[Dataset entries]
/---

section counted
variable (s : State)
@[simp] theorem counted_owner : (s.counted).owner = s.owner := rfl
@[simp] theorem counted_waiters : (s.counted).waiters = s.waiters := rfl
@[simp] theorem counted_phase : (s.counted).phase = s.phase := rfl
@[simp] theorem counted_stage : (s.counted).stage = s.stage := rfl
@[simp] theorem counted_req : (s.counted).req = s.req := rfl
@[simp] theorem counted_expLen : (s.counted).expLen = s.expLen := rfl
@[simp] theorem counted_rxbuf : (s.counted).rxbuf = s.rxbuf := rfl
@[simp] theorem counted_tOrigin : (s.counted).tOrigin = s.tOrigin := rfl
@[simp] theorem counted_nextPoll : (s.counted).nextPoll = s.nextPoll := rfl
@[simp] theorem counted_result : (s.counted).result = s.result := rfl
@[simp] theorem counted_doneFlag : (s.counted).doneFlag = s.doneFlag := rfl
@[simp] theorem counted_mailbox : (s.counted).mailbox = s.mailbox := rfl
@[simp] theorem counted_devinfo : (s.counted).devinfo = s.devinfo := rfl
@[simp] theorem counted_capacity : (s.counted).capacity = s.capacity := rfl
@[simp] theorem counted_outbound : (s.counted).outbound = s.outbound := rfl
@[simp] theorem counted_inbound : (s.counted).inbound = s.inbound := rfl
@[simp] theorem counted_port : (s.counted).port = s.port := rfl
@[simp] theorem counted_txAnswer : (s.counted).txAnswer = s.txAnswer := rfl
@[simp] theorem counted_openAnswer : (s.counted).openAnswer = s.openAnswer := rfl
@[simp] theorem counted_keepsBytes : (s.counted).keepsBytes = s.keepsBytes := rfl
@[simp] theorem counted_cfg : (s.counted).cfg = s.cfg := rfl
@[simp] theorem counted_now : (s.counted).now = s.now := rfl
@[simp] theorem counted_clients : (s.counted).clients = s.clients := rfl
@[simp] theorem counted_taken : (s.counted).taken = s.taken := rfl
@[simp] theorem counted_reply : (s.counted).reply = s.reply := rfl
@[simp] theorem counted_moves : (s.counted).moves = s.moves := rfl
@[simp] theorem counted_freeMoves : (s.counted).freeMoves = s.freeMoves := rfl
@[simp] theorem counted_seqSteps : (s.counted).seqSteps = s.seqSteps + 1 := rfl
end counted

section deliver
variable (s : State) (h : HostId) (r : Result)
@[simp] theorem deliver_owner : (s.deliver h r).owner = s.owner := rfl
@[simp] theorem deliver_waiters : (s.deliver h r).waiters = s.waiters := rfl
@[simp] theorem deliver_phase : (s.deliver h r).phase = s.phase := rfl
@[simp] theorem deliver_stage : (s.deliver h r).stage = s.stage := rfl
@[simp] theorem deliver_req : (s.deliver h r).req = s.req := rfl
@[simp] theorem deliver_expLen : (s.deliver h r).expLen = s.expLen := rfl
@[simp] theorem deliver_rxbuf : (s.deliver h r).rxbuf = s.rxbuf := rfl
@[simp] theorem deliver_tOrigin : (s.deliver h r).tOrigin = s.tOrigin := rfl
@[simp] theorem deliver_nextPoll : (s.deliver h r).nextPoll = s.nextPoll := rfl
@[simp] theorem deliver_result : (s.deliver h r).result = s.result := rfl
@[simp] theorem deliver_doneFlag : (s.deliver h r).doneFlag = s.doneFlag := rfl
@[simp] theorem deliver_mailbox : (s.deliver h r).mailbox = mapSet s.mailbox h r := rfl
@[simp] theorem deliver_devinfo : (s.deliver h r).devinfo = s.devinfo := rfl
@[simp] theorem deliver_capacity : (s.deliver h r).capacity = s.capacity := rfl
@[simp] theorem deliver_outbound : (s.deliver h r).outbound = s.outbound := rfl
@[simp] theorem deliver_inbound : (s.deliver h r).inbound = s.inbound := rfl
@[simp] theorem deliver_port : (s.deliver h r).port = s.port := rfl
@[simp] theorem deliver_txAnswer : (s.deliver h r).txAnswer = s.txAnswer := rfl
@[simp] theorem deliver_openAnswer : (s.deliver h r).openAnswer = s.openAnswer := rfl
@[simp] theorem deliver_keepsBytes : (s.deliver h r).keepsBytes = s.keepsBytes := rfl
@[simp] theorem deliver_cfg : (s.deliver h r).cfg = s.cfg := rfl
@[simp] theorem deliver_now : (s.deliver h r).now = s.now := rfl
@[simp] theorem deliver_clients : (s.deliver h r).clients = s.clients := rfl
@[simp] theorem deliver_taken : (s.deliver h r).taken = s.taken := rfl
@[simp] theorem deliver_reply : (s.deliver h r).reply = s.reply := rfl
@[simp] theorem deliver_moves : (s.deliver h r).moves = s.moves := rfl
@[simp] theorem deliver_freeMoves : (s.deliver h r).freeMoves = s.freeMoves := rfl
@[simp] theorem deliver_seqSteps : (s.deliver h r).seqSteps = s.seqSteps := rfl
end deliver

section release
variable (s : State)
@[simp] theorem release_owner : (s.release).owner = none := rfl
@[simp] theorem release_waiters : (s.release).waiters = s.waiters := rfl
@[simp] theorem release_phase : (s.release).phase = .idle := rfl
@[simp] theorem release_stage : (s.release).stage = 0 := rfl
@[simp] theorem release_req : (s.release).req = s.req := rfl
@[simp] theorem release_expLen : (s.release).expLen = s.expLen := rfl
@[simp] theorem release_rxbuf : (s.release).rxbuf = s.rxbuf := rfl
@[simp] theorem release_tOrigin : (s.release).tOrigin = s.tOrigin := rfl
@[simp] theorem release_nextPoll : (s.release).nextPoll = s.nextPoll := rfl
@[simp] theorem release_result : (s.release).result = s.result := rfl
@[simp] theorem release_doneFlag : (s.release).doneFlag = true := rfl
@[simp] theorem release_mailbox : (s.release).mailbox = s.mailbox := rfl
@[simp] theorem release_devinfo : (s.release).devinfo = s.devinfo := rfl
@[simp] theorem release_capacity : (s.release).capacity = s.capacity := rfl
@[simp] theorem release_outbound : (s.release).outbound = s.outbound := rfl
@[simp] theorem release_inbound : (s.release).inbound = s.inbound := rfl
@[simp] theorem release_port : (s.release).port = s.port := rfl
@[simp] theorem release_txAnswer : (s.release).txAnswer = s.txAnswer := rfl
@[simp] theorem release_openAnswer : (s.release).openAnswer = s.openAnswer := rfl
@[simp] theorem release_keepsBytes : (s.release).keepsBytes = s.keepsBytes := rfl
@[simp] theorem release_cfg : (s.release).cfg = s.cfg := rfl
@[simp] theorem release_now : (s.release).now = s.now := rfl
@[simp] theorem release_clients : (s.release).clients = s.clients := rfl
@[simp] theorem release_taken : (s.release).taken = s.taken := rfl
@[simp] theorem release_reply : (s.release).reply = s.reply := rfl
@[simp] theorem release_moves : (s.release).moves = s.moves := rfl
@[simp] theorem release_freeMoves : (s.release).freeMoves = s.freeMoves := rfl
@[simp] theorem release_seqSteps : (s.release).seqSteps = s.seqSteps := rfl
end release

section latch
variable (s : State) (h : HostId) (r : Request)
@[simp] theorem latch_owner : (s.latch h r).owner = s.owner := rfl
@[simp] theorem latch_waiters : (s.latch h r).waiters = mapErase s.waiters h := rfl
@[simp] theorem latch_phase : (s.latch h r).phase = s.phase := rfl
@[simp] theorem latch_stage : (s.latch h r).stage = s.stage := rfl
@[simp] theorem latch_req : (s.latch h r).req = r := rfl
@[simp] theorem latch_expLen : (s.latch h r).expLen = s.expLen := rfl
@[simp] theorem latch_rxbuf : (s.latch h r).rxbuf = s.rxbuf := rfl
@[simp] theorem latch_tOrigin : (s.latch h r).tOrigin = s.tOrigin := rfl
@[simp] theorem latch_nextPoll : (s.latch h r).nextPoll = s.nextPoll := rfl
@[simp] theorem latch_result : (s.latch h r).result = s.result := rfl
@[simp] theorem latch_doneFlag : (s.latch h r).doneFlag = s.doneFlag := rfl
@[simp] theorem latch_mailbox : (s.latch h r).mailbox = s.mailbox := rfl
@[simp] theorem latch_devinfo : (s.latch h r).devinfo = s.devinfo := rfl
@[simp] theorem latch_capacity : (s.latch h r).capacity = s.capacity := rfl
@[simp] theorem latch_outbound : (s.latch h r).outbound = s.outbound := rfl
@[simp] theorem latch_inbound : (s.latch h r).inbound = s.inbound := rfl
@[simp] theorem latch_port : (s.latch h r).port = s.port := rfl
@[simp] theorem latch_txAnswer : (s.latch h r).txAnswer = s.txAnswer := rfl
@[simp] theorem latch_openAnswer : (s.latch h r).openAnswer = s.openAnswer := rfl
@[simp] theorem latch_keepsBytes : (s.latch h r).keepsBytes = s.keepsBytes := rfl
@[simp] theorem latch_cfg : (s.latch h r).cfg = s.cfg := rfl
@[simp] theorem latch_now : (s.latch h r).now = s.now := rfl
@[simp] theorem latch_clients : (s.latch h r).clients = s.clients := rfl
@[simp] theorem latch_taken : (s.latch h r).taken = s.taken := rfl
@[simp] theorem latch_reply : (s.latch h r).reply = s.reply := rfl
@[simp] theorem latch_moves : (s.latch h r).moves = s.moves := rfl
@[simp] theorem latch_freeMoves : (s.latch h r).freeMoves = s.freeMoves := rfl
@[simp] theorem latch_seqSteps : (s.latch h r).seqSteps = s.seqSteps := rfl
end latch

section setTask
variable (s : State) (h : HostId) (t : Task)
@[simp] theorem setTask_owner : (s.setTask h t).owner = s.owner := rfl
@[simp] theorem setTask_waiters : (s.setTask h t).waiters = s.waiters := rfl
@[simp] theorem setTask_phase : (s.setTask h t).phase = s.phase := rfl
@[simp] theorem setTask_stage : (s.setTask h t).stage = s.stage := rfl
@[simp] theorem setTask_req : (s.setTask h t).req = s.req := rfl
@[simp] theorem setTask_expLen : (s.setTask h t).expLen = s.expLen := rfl
@[simp] theorem setTask_rxbuf : (s.setTask h t).rxbuf = s.rxbuf := rfl
@[simp] theorem setTask_tOrigin : (s.setTask h t).tOrigin = s.tOrigin := rfl
@[simp] theorem setTask_nextPoll : (s.setTask h t).nextPoll = s.nextPoll := rfl
@[simp] theorem setTask_result : (s.setTask h t).result = s.result := rfl
@[simp] theorem setTask_doneFlag : (s.setTask h t).doneFlag = s.doneFlag := rfl
@[simp] theorem setTask_mailbox : (s.setTask h t).mailbox = s.mailbox := rfl
@[simp] theorem setTask_devinfo : (s.setTask h t).devinfo = s.devinfo := rfl
@[simp] theorem setTask_capacity : (s.setTask h t).capacity = s.capacity := rfl
@[simp] theorem setTask_outbound : (s.setTask h t).outbound = s.outbound := rfl
@[simp] theorem setTask_inbound : (s.setTask h t).inbound = s.inbound := rfl
@[simp] theorem setTask_port : (s.setTask h t).port = s.port := rfl
@[simp] theorem setTask_txAnswer : (s.setTask h t).txAnswer = s.txAnswer := rfl
@[simp] theorem setTask_openAnswer : (s.setTask h t).openAnswer = s.openAnswer := rfl
@[simp] theorem setTask_keepsBytes : (s.setTask h t).keepsBytes = s.keepsBytes := rfl
@[simp] theorem setTask_cfg : (s.setTask h t).cfg = s.cfg := rfl
@[simp] theorem setTask_now : (s.setTask h t).now = s.now := rfl
@[simp] theorem setTask_clients : (s.setTask h t).clients = mapSet s.clients h t := rfl
@[simp] theorem setTask_taken : (s.setTask h t).taken = s.taken := rfl
@[simp] theorem setTask_reply : (s.setTask h t).reply = s.reply := rfl
@[simp] theorem setTask_moves : (s.setTask h t).moves = s.moves := rfl
@[simp] theorem setTask_freeMoves : (s.setTask h t).freeMoves = s.freeMoves := rfl
@[simp] theorem setTask_seqSteps : (s.setTask h t).seqSteps = s.seqSteps := rfl
end setTask

section resetFramer
variable (s : State)
@[simp] theorem resetFramer_toFramer : s.resetFramer.toFramer = Framer.reset s.cfg := rfl
@[simp] theorem resetFramer_toChannel : s.resetFramer.toChannel = s.toChannel := rfl
@[simp] theorem resetFramer_cfg : s.resetFramer.cfg = s.cfg := rfl
@[simp] theorem resetFramer_now : s.resetFramer.now = 0 := rfl
@[simp] theorem resetFramer_clients : s.resetFramer.clients = s.clients := rfl
@[simp] theorem resetFramer_taken : s.resetFramer.taken = s.taken := rfl
@[simp] theorem resetFramer_reply : s.resetFramer.reply = s.reply := rfl
@[simp] theorem resetFramer_moves : s.resetFramer.moves = s.moves := rfl
@[simp] theorem resetFramer_freeMoves : s.resetFramer.freeMoves = s.freeMoves := rfl
@[simp] theorem resetFramer_seqSteps : s.resetFramer.seqSteps = s.seqSteps := rfl

/-- Reset answers a next state at launch only, and leaves the machine as it is there. -/
theorem resetOp_eq_next_iff (t : State) :
    resetOp s = .next t ↔ (s.toFramer = Framer.reset s.cfg ∧ s.now = 0) ∧ t = s := by
  have key : s.toFramer = Framer.reset s.cfg ∧ s.now = 0 → s.resetFramer = s := by
    rintro ⟨hf, hn⟩
    rw [resetFramer, ← hf, ← hn]
  have hl : atLaunch s = true ↔ s.toFramer = Framer.reset s.cfg ∧ s.now = 0 := by
    simp [atLaunch]
  unfold resetOp
  constructor
  · intro h
    split at h
    · cases h
    · split at h
      · rename_i ha
        cases h
        exact ⟨hl.1 ha, key (hl.1 ha)⟩
      · cases h
  · rintro ⟨ha, rfl⟩
    have he : ¬(t.waiters ≠ [] ∨ t.owner ≠ none ∨ t.mailbox ≠ []) := by
      rw [ha.1]; simp [Framer.reset]
    rw [if_neg he, if_pos (hl.2 ha), key ha]
end resetFramer

section deliverOwner
variable (s : State) (r : Result)
/-- With an owner, the result goes to the owner's mailbox. -/
theorem deliverOwner_of_owner {h : HostId} (ho : s.owner = some h) : s.deliverOwner r = s.deliver h r := by
  simp [deliverOwner, ho]

/-- Without an owner, nothing is delivered. -/
theorem deliverOwner_of_free (ho : s.owner = none) : s.deliverOwner r = s := by
  simp [deliverOwner, ho]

\---

Take the lines above from the one containing "(s.deliver h r).cfg = s.cfg := rfl" down to the one containing "(s.release).stage = 0 := rfl", and transcribe them exactly, both ends included.

## Output of the exercise
@[simp] theorem deliver_cfg : (s.deliver h r).cfg = s.cfg := rfl
@[simp] theorem deliver_now : (s.deliver h r).now = s.now := rfl
@[simp] theorem deliver_clients : (s.deliver h r).clients = s.clients := rfl
@[simp] theorem deliver_taken : (s.deliver h r).taken = s.taken := rfl
@[simp] theorem deliver_reply : (s.deliver h r).reply = s.reply := rfl
@[simp] theorem deliver_moves : (s.deliver h r).moves = s.moves := rfl
@[simp] theorem deliver_freeMoves : (s.deliver h r).freeMoves = s.freeMoves := rfl
@[simp] theorem deliver_seqSteps : (s.deliver h r).seqSteps = s.seqSteps := rfl
end deliver

section release
variable (s : State)
@[simp] theorem release_owner : (s.release).owner = none := rfl
@[simp] theorem release_waiters : (s.release).waiters = s.waiters := rfl
@[simp] theorem release_phase : (s.release).phase = .idle := rfl
@[simp] theorem release_stage : (s.release).stage = 0 := rfl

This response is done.